Building and Running Pipeline¶
First, let’s look at how easy it is to build the pipeline in SPDL.
The following snippet demonstrates how one can construct a
Pipeline
object using a PipelineBuilder
object.
>>> from spdl.dataloader import PipelineBuilder
>>>
>>> pipeline = (
... PipelineBuilder()
... .add_source(range(12))
... .pipe(lambda x: 2 * x)
... .pipe(lambda x: x + 1)
... .aggregate(3)
... .add_sink(3)
... .build()
... )
The resulting Pipeline
object contains all the logic to
perform the operations in an async event loop in the background thread.
To run the pipeline, call Pipeline.start()
.
Once the pipeline starts executing, you can iterate on the pipeline.
Finally call Pipeline.stop()
to stop the background thread.
>>> pipeline.start()
>>>
>>> for item in pipeline:
... print(item)
[1, 3, 5]
[7, 9, 11]
[13, 15, 17]
[19, 21, 23]
>>> pipeline.stop()
It is important to call Pipeline.stop()
.
Forgetting to do so will leave the background thread running,
leading to the situation where Python interpreter gets stuck at exit.

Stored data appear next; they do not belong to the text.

-- ==== Sys2Proof/Certificates/Slice0/Obligations.lean ====
section
/-! DEFINITION. The statements for the provers. `s.after i v` is `s` with its current instance replaced by `i` and the
value `v` returned; `s.trapped i e` is `s` after exception `e` of its current instance, which had got as far as `i`
(Safety.lean). Both leave every other field of the state and every other instance alone. What a statement says of the
model's own fields is the model's choice, not a rule of the spec: `ret`, `cur`, `nextHandle`, `draws` and `epoch`
(logs 5 to 9), `port` (log 2) and `rows` (log 3). So is what `s.trapped i e` says of the abandoned instance
besides its `status`: its registers stay as the rules had left them (log 11), which R206 and U6 leave open, and its OUT
is FAIL_OUT (log 9). So is what a statement says of an internal operation with an operand outside the range its rule
gives (R94, R95, R96, R125, R142): it runs as it stands (log 38). `status` is a register of each instance (R10), and
`createStatus` the `status` that CREATE leaves while there is none (R205, log 34); what an operation returns, an error
too, stands in `ret`. -/

open Sys2Proof Sys2Proof.Machine

/-! ## Encoding -/

/-- Words written out from the encodings of R61, R65, R67, R68 and R73 decode to their rows; and the words the opcode table
numbers: a command's code, and from 4 up a slot (the numbers 0 to 3 are read as commands, log 4). -/
def Obligations.WrittenWordsDecode : Prop :=
  decode (.command 0 none [3, 0, 2, 0x100000] []) = .instr (.create 3 0 2 0x100000) ∧
  decode (.command 3 (some 4) [10] [0x00, 0x20]) = .instr (.decompress (some 4) [0x00, 0x20] 10) ∧
  decode (.command 4 none [] []) = .bad .unknownCode ∧
  decode (.header [0x5D, 0x00, 0x00, 0x10, 0x00]) = .instr (.hdr [0x5D, 0x00, 0x00, 0x10, 0x00]) ∧
  decode (.stream .packet [false]) = .instr .lit ∧
  decode (.stream .packet [true, false]) = .instr .newMatch ∧
  decode (.stream .packet [true, true, false, false]) = .instr .shortRep ∧
  decode (.stream .packet [true, true, true, true, false]) = .instr .longRep2 ∧
  decode (.stream (.len .forRep 5) [true, false]) = .instr (.lenMid .forRep 5) ∧
  decode (.stream .dist [false, false, true, true, true, false]) = .instr .distS14 ∧
  decodeTableWord 8 0 = some (.create 0 0 0 0) ∧ decodeTableWord 8 1 = some (.destroy (some 0)) ∧
  decodeTableWord 8 2 = some (.reset (some 0)) ∧ decodeTableWord 8 3 = some (.decompress (some 0) [] 0) ∧
  ∀ slot : Fin 64, 4 ≤ slot.val → decodeTableWord 8 slot.val = some (slotInstr slot)

/-- DECODE AND ENCODE AGREE on requests: the word of a well-formed instruction decodes to it, for every instruction that
has a word (R61, R65, R67, R68, R73). -/
def Obligations.RequestsReadBack : Prop :=
  ∀ (i : Instr) (r : Request), i.wellFormed = true → encode i = some r → decode r = .instr i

In practice, there is always a chance that data processing raises an error,
so there is a context manager Pipeline.auto_stop()
to make sure that
pipeline is stopped.
>>> with pipeline.auto_stop():
... for item in pipeline:
... print(item)
Note
Once Pipeline.stop()
method is called, the Pipeline
object is unusable.
To pause and resume the execution, simply keep the reference around until the
next use.